Soutenue par Podemos, Manuela Carmena prend la mairie de Madrid (Reuters)

Manuela Carmena, soutenue par le parti anti-austérité Podemos, a été officiellement choisie Vendredi 12 Juin 2015 par la gauche pour occuper le fauteuil de maire de Madrid, devenant la première élue de gauche à diriger la capitale espagnole après vingt-quatre années d'administration de la ville par le Parti Populaire.

Manuela Carmena, soixante et onze ans, ancienne magistrate et opposante communiste à Francisco Franco, qui a fait campagne sur la suspension de la privatisation des services publics et l'arrêt des expulsions de locataires, a passé un accord de coalition avec l'opposition socialiste après deux semaines de négociations.

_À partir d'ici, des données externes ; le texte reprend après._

theorem witness_mwait :
    let s := regs m0 [(6, 0x200), (7, 5)]
    let e := checkAcc s s.who { accGv (s.x 6) 4 .load (decide ((s.x 6).toNat % 4 ≠ 0)) with mwait := true } true
    s.task.atomic = false ∧ e = .ok (got e) ∧ s.me.wait = none ∧ s.number (got e).loc 4 ≠ bitsOf (s.x 7) 31 0
    ∧ s.number (got e).loc 4 = bitsOf (s.x 0) 31 0
    ∧ (let n := s.setMe { s.me with wait := some (.word 0x200 true) }
       let e := checkAcc n n.who { accGv (n.x 6) 4 .load (decide ((n.x 6).toNat % 4 ≠ 0)) with mwait := true } true
       e = .ok (got e) ∧ ∃ l, n.me.wait = some (.word l true)) :=
  ⟨by decide +kernel, is_got (by decide +kernel), rfl, by decide +kernel, by decide +kernel, is_got (by decide +kernel), _, rfl⟩

/-! ### Fills, tails and ends -/

theorem witness_fill_ends :
    let s := regs (generator m0) [(6, 0x101FFF), (7, 0x12345)]
    endRow s (.gendone 6) = some (6, true, 0) ∧ endRow s (.genfail 6 7) = some (6, false, 0x2345) ∧ CanRelease s ∧ Calm s
    ∧ blockAt s (gva (s.x 6)) = some ⟨3, 1⟩ ∧ isGenOf s s.taskId ⟨3, 1⟩ = true
    ∧ (let p := publishBlock s.releaseMe ⟨3, 1⟩
       fstabPlace p ⟨3, 1⟩ = some 0x80000 ∧ Unheld p 0x80000) :=
  ⟨by decide +kernel, by decide +kernel, canRel_spec (by decide +kernel), by unfold Calm; decide +kernel, by decide +kernel,
   by decide +kernel, by unfold Unheld; decide +kernel⟩
theorem witness_fill_resets :
    let s := regs (bytes (ranged m0) 0x80000 [0xE4]) [(6, 0x100000), (7, 0x101000), (8, 0x102000), (9, 0x103FFF)]
    s.task.smode = true ∧ Calm s ∧ Unheld s 0x80000 ∧ fstabPlace s ⟨3, 2⟩ = some 0x80000 ∧ blockAt s (gva (s.x 6)) = some ⟨3, 0⟩ ∧ fillState s ⟨3, 0⟩ = .blank ∧ blockAt s (gva (s.x 7)) = some ⟨3, 1⟩
    ∧ fillState s ⟨3, 1⟩ = .turning ∧ blockAt s (gva (s.x 8)) = some ⟨3, 2⟩ ∧ fillState s ⟨3, 2⟩ = .filled
    ∧ blockAt s (gva (s.x 9)) = some ⟨3, 3⟩ ∧ fillState s ⟨3, 3⟩ = .spoiled := by
  unfold Calm Unheld; decide +kernel

theorem witness_hback :
    let s := regs m0 [(1, 0x2000), (2, 0x10000), (8, 0x10100), (9, 0xFFFF)]
    CanRelease s ∧ s.turn.tail = false ∧ (s.x 2).toNat % 16 = 0 ∧ (s.x 8).toNat % 16 = 0
    ∧ signNat (s.x 2).toNat 57 ≤ signNat (s.x 8).toNat 57 ∧ (s.x 1).toNat % 4 = 0 ∧ s.part.tfg.live = false :=
  ⟨canRel_spec (by decide +kernel), by decide +kernel, by decide +kernel, by decide +kernel, by decide +kernel, by decide +kernel,
   by decide +kernel⟩
theorem witness_frjoin :
    let s := m0.setPart { m0.part with tfg := { Tfg.zero with armed := true } }
    CanRelease s ∧ s.turn.tail = false ∧ s.part.tfg.armed = true ∧ s.part.tfg.live = false ∧ CanRelease m0 ∧ m0.part.tfg.armed = false :=
  ⟨canRel_spec (by decide +kernel), by decide +kernel, by decide +kernel, by decide +kernel, canRel_spec (by decide +kernel),
   by decide +kernel⟩
theorem witness_tdone :
    let s := m0.setPart { m0.part with tfg := { Tfg.zero with live := true } }
    let e := { s with turn := { s.turn with tail := true } }
    let p := e.setMyTask { e.task with state := .tailPending }
    (m0.part.task = some 1 ∧ m0.turn.tail = false ∧ m0.part.tfg.live = false ∧ s.part.task = some 1 ∧ s.turn.tail = false
      ∧ s.part.tfg.live = true ∧ e.part.task = some 1 ∧ e.turn.tail = true ∧ e.task.state ≠ .tailPending ∧ p.task.state = .tailPending)
    ∧ CanRelease m0 ∧ CanRelease s ∧ CanRelease e ∧ CanRelease p :=
  ⟨by decide +kernel, canRel_spec (by decide +kernel), canRel_spec (by decide +kernel), canRel_spec (by decide +kernel),
   canRel_spec (by decide +kernel)⟩
theorem no_rings (s : State) (h : s.dies = []) (n : Nat) : inRingMode s n = false := by simp only [inRingMode, State.die, h]; rfl
theorem no_entries (s : State) (h : s.sched.segs = []) (n : Nat) : (s.seg n).entries = [] := by simp only [State.seg, h]; rfl
/-- TDONE of an atomic task with a store and a header to commit; and of one that another has overtaken. -/
def committing : State := held ((atom m0).setMyTask { (atom m0).task with held := [0] }) [(0x300, 7)]
def overtaken : State := (atom m0).setMyTask { (atom m0).task with writes := [16], others := [16] }
theorem witness_tdone_atomic :
    (let s := committing
     s.part.task = some 1 ∧ s.task.atomic = true ∧ s.turn.tail = false ∧ s.task.others = [] ∧ (∀ b ∈ s.me.pend, lineHeld s (lineOf b.1) = false)
      ∧ admitted s s.me.pend = s.me.pend ∧ s.task.held = [0] ∧ route s 0 (some s.turn.core) = .segment 0
      ∧ s.me.pend.Pairwise (fun a b => a.1 < b.1) ∧ s.dies = [] ∧ s.sched.segs = [] ∧ s.task.held.length ≤ 5760)
    ∧ (let c := overtaken
       c.part.task = some 1 ∧ c.task.atomic = true ∧ c.turn.tail = false ∧ ∃ x ∈ c.task.others, x ∈ c.task.reads ++ c.task.writes)
    ∧ NoVictims committing ∧ NoVictims overtaken :=
  ⟨by decide +kernel, by decide +kernel, calm_spec (by decide +kernel), calm_spec (by decide +kernel)⟩
theorem witness_tdone_queues :
    (∀ n, inRingMode committing n = false) ∧ ∀ n, (committing.seg n).entries.length + committing.task.held.length ≤ 5760 := by
  refine ⟨no_rings _ (by decide +kernel), fun n => ?_⟩
  rw [no_entries _ (by decide +kernel)]
  decide +kernel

Arrivée deuxième du scrutin, elle est assurée grâce à cette alliance avec le Parti Socialiste Ouvrier Espagnol (PSOE) de disposer de la majorité absolue de vingt-neuf sièges au conseil municipal.

Lors d'une conférence de presse organisée avec le PSOE, elle a dit espérer que sa désignation permettrait « de changer vraiment la manière de faire de la politique ».

Cette nomination constitue un revers pour le parti du président du gouvernement Mariano Rajoy et pour Esperanza Aguirre, la candidate du Parti Populaire, qui était pourtant arrivée en tête, Dimanche 24 Mai 2015.

Après six années de politique d'austérité, la droite espagnole a été punie dans les urnes lors d'élections locales marquées par une poussée de Podemos, représentant la gauche radicale, et des centristes anti-corruption de Ciudadanos.

A la retraite depuis 2010, Manuela Carmena avait ouvert un magasin de vêtements pour enfants fabriqués par d'anciens détenus. Elle avait été sollicitée par Pablo Iglesias, le chef de file de Podemos, pour mener la campagne dans la capitale espagnole.

Après un premier refus, elle avait finalement accepté de prendre en mars 2015 la tête du mouvement Ahora Madrid soutenu par des militants et personnalités du mouvement des indignés né en 2011.

Manuela Carmena a rappelé qu'elle n'était affiliée à aucun parti politique. « Je suis bien plus intéressée par l'amélioration de la vie des gens que par la politique », expliquait-elle dans une récente interview accordée au quotidien el Pais.

A Barcelone, c'est là encore une coalition de gauche qui va prendre les clés de la ville. La militante de gauche Ada Colau, soutenue par Podemos et le PSOE a été désignée pour devenir maire de la capitale catalane après une campagne électorale centrée sur son opposition aux expulsions immobilières.

L'alternance est également au programme à Valence où la maire de droite Rita Barbera a annoncé vendredi qu'elle quittait l'hôtel de ville après plus de deux décennies. Elle sera remplacée par un candidat du parti de gauche Compromis qui va diriger la troisième ville espagnole.